What you are asked to do:
Of the entries below, return exactly those lines that fall between the one containing "let closed : ClosedShift" and the one containing "def Obligations.ConfigSetSetsOneParameter : Prop", the two end lines included.

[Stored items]
+ + +
/-- SHIFT_CLOSE; and the balance of the live shift, which every step keeps outside INIT while the counters have room. -/
def Obligations.ShiftCloseOpensTheNextShift : Prop :=
  (∀ (tok : Byte) (s : State), s.ml.replies.length < 4 → s.ml.restartPending = false →
    (s.lsc.line = .init → exec (.shiftClose tok) s = .next (queueReply 0x41 tok ⟨11, []⟩ s)) ∧
    (s.lsc.line ≠ .init → s.cal.valid = false →
      exec (.shiftClose tok) s = .next (queueReply 0x41 tok ⟨9, []⟩ s)) ∧
    (s.lsc.line ≠ .init → s.cal.valid = true → s.tu.closeBuffer ≠ none →
      exec (.shiftClose tok) s = .next (queueReply 0x41 tok ⟨5, []⟩ s)) ∧
    (s.lsc.line ≠ .init → s.cal.valid = true → s.tu.closeBuffer = none →
      let old := s.tu.live.shift
      let new := if old = 65535 then 1 else old + 1
      let now : Stamp := { day := s.cal.day, second := s.cal.second }
      let closed : ClosedShift := { totals := s.tu.live, closeTime := now, carriedOut := admittedCount s }
      let job : Job := { kind := .shiftRecord, number := some old, content := shiftContent closed }
      exec (.shiftClose tok) s = .next (queueReply 0x41 tok
        ⟨0, u16 old ++ u16 new ++ u8 (admittedCount s)⟩
        { s with
          tu := { s.tu with
            live := { shift := new, openTime := some now, carriedIn := admittedCount s, line := LineBlock.zero,
                      products := [], other := none }
            closeBuffer := some closed }
          rs := match s.rs.writer with
            | none => { s.rs with queue := { s.rs.queue with checkpoint := none },
                                  writer := some { job := job, area := nextSlot s.rs.index, programs := 0 } }
            | some _ => { s.rs with queue := { s.rs.queue with checkpoint := none, shiftRecord := some job } } })) ∧
    (balanced s → ∀ t, exec (.shiftClose tok) s = .next t → balanced t)) ∧
  (∀ s t : State, airSafe s = true → liveSafe s = true → balanced s → countersBelow s → s.lsc.line ≠ .init →
    step s = .next t → t.lsc.line ≠ .init → liveSafe t = true ∧ balanced t)

/-- CONFIG_SET: the checks, the value in force, and how it acts at once by the rule of its parameter (R38, R73, R98, R107,
R122, R152). The model's choices: LOG 4, 5, 45. -/
def Obligations.ConfigSetSetsOneParameter : Prop :=
  ∀ (tok p index : Byte) (value : BitVec 16) (s : State), serves s = true →
    ((∀ n lo hi only, (p.toNat, n, lo, hi, only) ∈ paramTable → n ≤ index.toNat) →
      exec (.configSet tok p index value) s = .next (queueReply 0x10 tok ⟨3, []⟩ s)) ∧
    (∀ n lo hi only, (p.toNat, n, lo, hi, only) ∈ paramTable → index.toNat < n →
      (only = true → s.lsc.line ≠ .standby →
        exec (.configSet tok p index value) s = .next (queueReply 0x10 tok ⟨4, []⟩ s)) ∧
      ((only = true → s.lsc.line = .standby) →
        ¬(lo ≤ value.toNat ∧ value.toNat ≤ hi ∧ paired p.toNat index.toNat value.toNat s.params) →
        exec (.configSet tok p index value) s = .next (queueReply 0x10 tok ⟨3, []⟩ s)) ∧
      ((only = true → s.lsc.line = .standby) →
        lo ≤ value.toNat → value.toNat ≤ hi → paired p.toNat index.toNat value.toNat s.params →
        ∃ u, exec (.configSet tok p index value) s
            = .next (settle (queueReply 0x10 tok ⟨0, [p, index] ++ u16 value.toNat⟩ u)) ∧
          (settle (queueReply 0x10 tok ⟨0, [p, index] ++ u16 value.toNat⟩ u)).ml.replies = s.ml.replies
            ++ [⟨0x10, tok, 0, [p, index] ++ u16 value.toNat⟩] ∧
          (settle (queueReply 0x10 tok ⟨0, [p, index] ++ u16 value.toNat⟩ u)).params = u.params ∧
          paramGet p.toNat index.toNat u.params = some value.toNat ∧
          (∀ q i : Nat, (q ≠ p.toNat ∨ i ≠ index.toNat) → paramGet q i u.params = paramGet q i s.params) ∧
          (∀ b, p = 1 → beltAt index.toNat = some b →
            u = { s with params := u.params,
                         beu := { s.beu with remainder := s.beu.remainder.upd b (fun _ => 0) } }) ∧
          (∀ l, (p = 9 ∨ p = 10) → laneAt index.toNat = some l →
            let filled := (s.tt.accum.get l).length
            (u.lic.get l).accFull = (if (s.lic.get l).accFull then decide (u.params.lower.get l ≤ filled)
              else decide (u.params.upper.get l ≤ filled)) ∧
            laneInStep l u ∧ u.lic.get l = (u.lic.get l).withFlagsOf (s.lic.get l) ∧
            u.lic.get (otherLane l) = s.lic.get (otherLane l) ∧
            { u with params := s.params, lic := s.lic, ml := { u.ml with reports := s.ml.reports } } = s) ∧
          (p = 18 →
            (∀ l, u.cc.get l = (if value.toNat ≤ (s.cc.get l).estimate ∧ (s.cc.get l).cycle = .idle ∧
                (s.lsc.line = .standby ∨ s.lsc.line = .run ∨ s.lsc.line = .drain ∨ s.lsc.line = .hold)
              then { s.cc.get l with cycle := .requested, cause := some .estimate, backoff := none } else s.cc.get l)) ∧
            { u with params := s.params, lic := s.lic, cc := s.cc, ml := { u.ml with reports := s.ml.reports } } = s) ∧
          (p = 28 →
            (index = 0 → u.mbc = { s.mbc with bagLow := decide (s.mbc.bagCount ≤ value.toNat) } ∧ u.tsc = s.tsc) ∧
            (index = 1 → u.tsc = { s.tsc with clipLow := decide (s.tsc.clipCount ≤ value.toNat) } ∧ u.mbc = s.mbc)) ∧
          (p = 29 → (index ≠ 0 ∨ value = 0) → { u with params := s.params } = s) ∧
          (p = 29 → index = 0 → value = 1 →
            (∀ j, standing .eyeStuck j u = (standing .eyeStuck j s && s.ft.causes.get .eyeStuck j)) ∧
            (∀ k j, k ≠ .eyeStuck → standing k j u = standing k j s)) ∧
          (∀ r e, p = 30 → requesterAt index.toNat = some r → steerAt value.toNat = some e → u = steer r e s) ∧
          (p ≠ 1 → p ≠ 9 → p ≠ 10 → p ≠ 18 → p ≠ 28 → p ≠ 29 → p ≠ 30 → { u with params := s.params } = s)))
+ + +
Response for this exercise:
      let closed : ClosedShift := { totals := s.tu.live, closeTime := now, carriedOut := admittedCount s }
      let job : Job := { kind := .shiftRecord, number := some old, content := shiftContent closed }
      exec (.shiftClose tok) s = .next (queueReply 0x41 tok
        ⟨0, u16 old ++ u16 new ++ u8 (admittedCount s)⟩
        { s with
          tu := { s.tu with
            live := { shift := new, openTime := some now, carriedIn := admittedCount s, line := LineBlock.zero,
                      products := [], other := none }
            closeBuffer := some closed }
          rs := match s.rs.writer with
            | none => { s.rs with queue := { s.rs.queue with checkpoint := none },
                                  writer := some { job := job, area := nextSlot s.rs.index, programs := 0 } }
            | some _ => { s.rs with queue := { s.rs.queue with checkpoint := none, shiftRecord := some job } } })) ∧
    (balanced s → ∀ t, exec (.shiftClose tok) s = .next t → balanced t)) ∧
  (∀ s t : State, airSafe s = true → liveSafe s = true → balanced s → countersBelow s → s.lsc.line ≠ .init →
    step s = .next t → t.lsc.line ≠ .init → liveSafe t = true ∧ balanced t)

/-- CONFIG_SET: the checks, the value in force, and how it acts at once by the rule of its parameter (R38, R73, R98, R107,
R122, R152). The model's choices: LOG 4, 5, 45. -/
def Obligations.ConfigSetSetsOneParameter : Prop :=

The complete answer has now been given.